Collected data
+ + + + +

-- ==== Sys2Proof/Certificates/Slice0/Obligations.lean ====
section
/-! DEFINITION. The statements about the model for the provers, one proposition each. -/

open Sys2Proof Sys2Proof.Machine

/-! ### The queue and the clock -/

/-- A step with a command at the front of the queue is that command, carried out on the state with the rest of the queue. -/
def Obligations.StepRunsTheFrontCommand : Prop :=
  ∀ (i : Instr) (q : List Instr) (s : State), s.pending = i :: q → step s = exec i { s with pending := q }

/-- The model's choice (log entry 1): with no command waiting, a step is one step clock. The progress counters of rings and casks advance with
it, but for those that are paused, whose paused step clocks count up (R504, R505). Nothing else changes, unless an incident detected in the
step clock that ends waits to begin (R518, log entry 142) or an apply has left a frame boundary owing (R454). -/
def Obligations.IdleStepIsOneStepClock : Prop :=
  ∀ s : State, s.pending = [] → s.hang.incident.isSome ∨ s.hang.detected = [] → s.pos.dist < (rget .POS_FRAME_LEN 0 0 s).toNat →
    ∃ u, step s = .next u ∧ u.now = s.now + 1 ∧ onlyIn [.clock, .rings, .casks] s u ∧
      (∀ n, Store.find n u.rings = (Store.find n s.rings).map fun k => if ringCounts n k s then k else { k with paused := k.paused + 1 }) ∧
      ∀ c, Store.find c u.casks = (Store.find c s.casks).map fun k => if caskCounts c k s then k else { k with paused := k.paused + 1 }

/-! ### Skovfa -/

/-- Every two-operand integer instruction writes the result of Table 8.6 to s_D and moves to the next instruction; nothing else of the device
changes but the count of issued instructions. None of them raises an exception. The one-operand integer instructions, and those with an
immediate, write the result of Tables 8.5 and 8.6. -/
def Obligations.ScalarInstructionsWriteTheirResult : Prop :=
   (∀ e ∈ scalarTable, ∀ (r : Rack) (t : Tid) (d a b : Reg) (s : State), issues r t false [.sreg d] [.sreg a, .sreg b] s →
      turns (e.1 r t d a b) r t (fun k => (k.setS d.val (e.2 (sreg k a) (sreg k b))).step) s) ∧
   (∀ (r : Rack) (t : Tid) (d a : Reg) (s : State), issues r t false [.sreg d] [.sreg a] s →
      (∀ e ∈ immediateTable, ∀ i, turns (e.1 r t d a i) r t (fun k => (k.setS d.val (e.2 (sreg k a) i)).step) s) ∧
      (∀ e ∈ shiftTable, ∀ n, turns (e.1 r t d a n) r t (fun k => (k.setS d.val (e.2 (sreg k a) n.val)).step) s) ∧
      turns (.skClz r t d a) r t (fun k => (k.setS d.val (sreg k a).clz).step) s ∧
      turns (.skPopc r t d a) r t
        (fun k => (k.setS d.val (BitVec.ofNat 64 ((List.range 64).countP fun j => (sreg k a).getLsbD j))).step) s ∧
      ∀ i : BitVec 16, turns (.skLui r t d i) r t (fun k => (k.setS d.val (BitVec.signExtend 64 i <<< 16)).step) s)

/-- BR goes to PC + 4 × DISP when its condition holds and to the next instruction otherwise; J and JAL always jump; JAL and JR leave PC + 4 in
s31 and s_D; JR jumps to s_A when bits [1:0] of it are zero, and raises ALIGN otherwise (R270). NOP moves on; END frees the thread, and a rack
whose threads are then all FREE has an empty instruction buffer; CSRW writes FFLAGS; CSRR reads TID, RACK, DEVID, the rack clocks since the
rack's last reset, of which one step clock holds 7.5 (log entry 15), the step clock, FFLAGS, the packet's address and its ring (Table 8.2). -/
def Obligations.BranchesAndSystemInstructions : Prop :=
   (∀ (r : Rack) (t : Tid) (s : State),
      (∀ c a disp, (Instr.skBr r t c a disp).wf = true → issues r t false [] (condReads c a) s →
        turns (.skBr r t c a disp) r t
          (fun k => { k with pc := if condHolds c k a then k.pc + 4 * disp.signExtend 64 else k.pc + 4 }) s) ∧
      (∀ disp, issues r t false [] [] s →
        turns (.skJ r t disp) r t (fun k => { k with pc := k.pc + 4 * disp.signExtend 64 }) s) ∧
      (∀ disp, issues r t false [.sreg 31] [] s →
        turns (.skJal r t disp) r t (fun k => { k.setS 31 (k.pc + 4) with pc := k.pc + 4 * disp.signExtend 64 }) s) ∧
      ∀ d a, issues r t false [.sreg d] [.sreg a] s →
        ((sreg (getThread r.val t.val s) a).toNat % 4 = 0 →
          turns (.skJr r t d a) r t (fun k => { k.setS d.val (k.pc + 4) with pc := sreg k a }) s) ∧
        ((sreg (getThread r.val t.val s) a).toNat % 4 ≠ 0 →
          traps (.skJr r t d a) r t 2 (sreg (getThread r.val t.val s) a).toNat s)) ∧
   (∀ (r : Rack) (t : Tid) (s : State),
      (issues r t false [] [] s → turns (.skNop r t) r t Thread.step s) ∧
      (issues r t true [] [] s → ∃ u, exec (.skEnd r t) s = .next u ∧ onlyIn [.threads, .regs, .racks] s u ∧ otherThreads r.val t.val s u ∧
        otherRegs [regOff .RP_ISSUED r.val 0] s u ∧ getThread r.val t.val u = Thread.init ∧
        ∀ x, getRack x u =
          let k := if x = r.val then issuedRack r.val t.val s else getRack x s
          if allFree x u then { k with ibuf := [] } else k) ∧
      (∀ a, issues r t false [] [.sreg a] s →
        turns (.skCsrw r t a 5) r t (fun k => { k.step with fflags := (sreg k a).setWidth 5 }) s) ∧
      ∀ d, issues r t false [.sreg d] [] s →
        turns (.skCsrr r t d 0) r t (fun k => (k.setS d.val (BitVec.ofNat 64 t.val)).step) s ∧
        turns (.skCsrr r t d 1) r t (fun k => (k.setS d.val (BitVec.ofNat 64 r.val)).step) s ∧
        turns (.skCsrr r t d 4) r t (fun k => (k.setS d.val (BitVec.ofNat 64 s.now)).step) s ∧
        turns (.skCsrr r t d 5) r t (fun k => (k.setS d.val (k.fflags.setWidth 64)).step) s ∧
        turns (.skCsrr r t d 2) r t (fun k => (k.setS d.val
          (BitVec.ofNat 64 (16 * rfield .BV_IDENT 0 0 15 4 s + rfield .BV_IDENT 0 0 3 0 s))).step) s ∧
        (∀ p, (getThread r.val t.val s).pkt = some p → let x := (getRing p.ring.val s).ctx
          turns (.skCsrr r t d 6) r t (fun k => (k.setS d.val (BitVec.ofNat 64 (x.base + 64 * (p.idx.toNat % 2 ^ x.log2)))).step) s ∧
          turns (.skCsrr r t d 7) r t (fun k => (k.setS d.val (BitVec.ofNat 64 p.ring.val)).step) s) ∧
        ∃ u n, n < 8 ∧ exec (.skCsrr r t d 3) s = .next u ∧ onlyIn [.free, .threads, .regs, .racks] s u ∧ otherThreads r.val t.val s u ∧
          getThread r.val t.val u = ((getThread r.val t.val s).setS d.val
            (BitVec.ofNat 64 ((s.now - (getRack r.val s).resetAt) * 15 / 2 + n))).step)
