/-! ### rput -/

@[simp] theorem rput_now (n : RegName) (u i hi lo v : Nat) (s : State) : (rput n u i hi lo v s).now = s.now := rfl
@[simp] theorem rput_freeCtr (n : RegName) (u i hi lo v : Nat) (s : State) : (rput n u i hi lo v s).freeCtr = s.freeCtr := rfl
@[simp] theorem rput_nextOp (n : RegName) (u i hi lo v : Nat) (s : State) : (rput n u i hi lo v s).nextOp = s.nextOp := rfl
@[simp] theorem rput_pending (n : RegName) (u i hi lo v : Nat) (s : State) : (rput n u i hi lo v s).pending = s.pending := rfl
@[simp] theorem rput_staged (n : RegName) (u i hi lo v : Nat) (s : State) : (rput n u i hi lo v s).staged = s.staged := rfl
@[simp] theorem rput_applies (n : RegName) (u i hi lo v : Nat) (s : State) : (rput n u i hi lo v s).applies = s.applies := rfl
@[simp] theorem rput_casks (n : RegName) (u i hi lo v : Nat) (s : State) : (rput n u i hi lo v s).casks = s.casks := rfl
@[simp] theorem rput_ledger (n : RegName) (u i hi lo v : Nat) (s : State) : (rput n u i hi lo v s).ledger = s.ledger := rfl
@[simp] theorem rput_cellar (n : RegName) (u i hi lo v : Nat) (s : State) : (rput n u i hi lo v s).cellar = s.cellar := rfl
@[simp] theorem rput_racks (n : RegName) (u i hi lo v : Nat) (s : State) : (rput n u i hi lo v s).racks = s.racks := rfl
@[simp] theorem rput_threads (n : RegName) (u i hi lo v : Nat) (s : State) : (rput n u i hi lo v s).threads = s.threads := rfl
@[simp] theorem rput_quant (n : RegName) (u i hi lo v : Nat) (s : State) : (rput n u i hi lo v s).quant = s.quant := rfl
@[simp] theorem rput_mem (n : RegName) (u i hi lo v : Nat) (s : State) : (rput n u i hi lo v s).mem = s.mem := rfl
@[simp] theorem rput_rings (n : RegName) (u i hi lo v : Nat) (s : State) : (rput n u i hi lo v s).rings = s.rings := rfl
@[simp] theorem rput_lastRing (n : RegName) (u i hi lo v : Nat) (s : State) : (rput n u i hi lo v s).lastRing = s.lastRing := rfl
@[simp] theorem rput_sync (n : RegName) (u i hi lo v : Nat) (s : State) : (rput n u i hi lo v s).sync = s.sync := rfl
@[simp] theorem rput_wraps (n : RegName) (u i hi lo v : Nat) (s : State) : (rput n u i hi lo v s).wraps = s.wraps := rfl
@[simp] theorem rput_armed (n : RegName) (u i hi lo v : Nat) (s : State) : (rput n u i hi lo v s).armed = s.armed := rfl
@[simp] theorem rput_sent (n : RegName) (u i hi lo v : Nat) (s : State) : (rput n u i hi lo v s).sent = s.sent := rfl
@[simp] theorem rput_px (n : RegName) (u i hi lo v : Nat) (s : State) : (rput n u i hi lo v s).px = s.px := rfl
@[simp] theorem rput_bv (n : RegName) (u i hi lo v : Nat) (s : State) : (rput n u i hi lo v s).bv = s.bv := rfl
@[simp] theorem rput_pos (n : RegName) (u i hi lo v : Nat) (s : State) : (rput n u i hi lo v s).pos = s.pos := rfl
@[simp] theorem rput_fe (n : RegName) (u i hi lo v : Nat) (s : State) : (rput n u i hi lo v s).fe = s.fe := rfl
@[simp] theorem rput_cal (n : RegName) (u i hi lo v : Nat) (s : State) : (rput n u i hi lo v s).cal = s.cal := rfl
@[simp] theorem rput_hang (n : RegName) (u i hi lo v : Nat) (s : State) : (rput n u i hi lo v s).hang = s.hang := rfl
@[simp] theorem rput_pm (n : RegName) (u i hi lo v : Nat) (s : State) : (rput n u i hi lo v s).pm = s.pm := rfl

+ + + + +

- [TASK DETAILS]: Wherever a line in the data above contains the word "writes", copy that line.

- [TASK OUTPUT]:
/-- Every two-operand integer instruction writes the result of Table 8.6 to s_D and moves to the next instruction; nothing else of the device
whose threads are then all FREE has an empty instruction buffer; CSRW writes FFLAGS; CSRR reads TID, RACK, DEVID, the rack clocks since the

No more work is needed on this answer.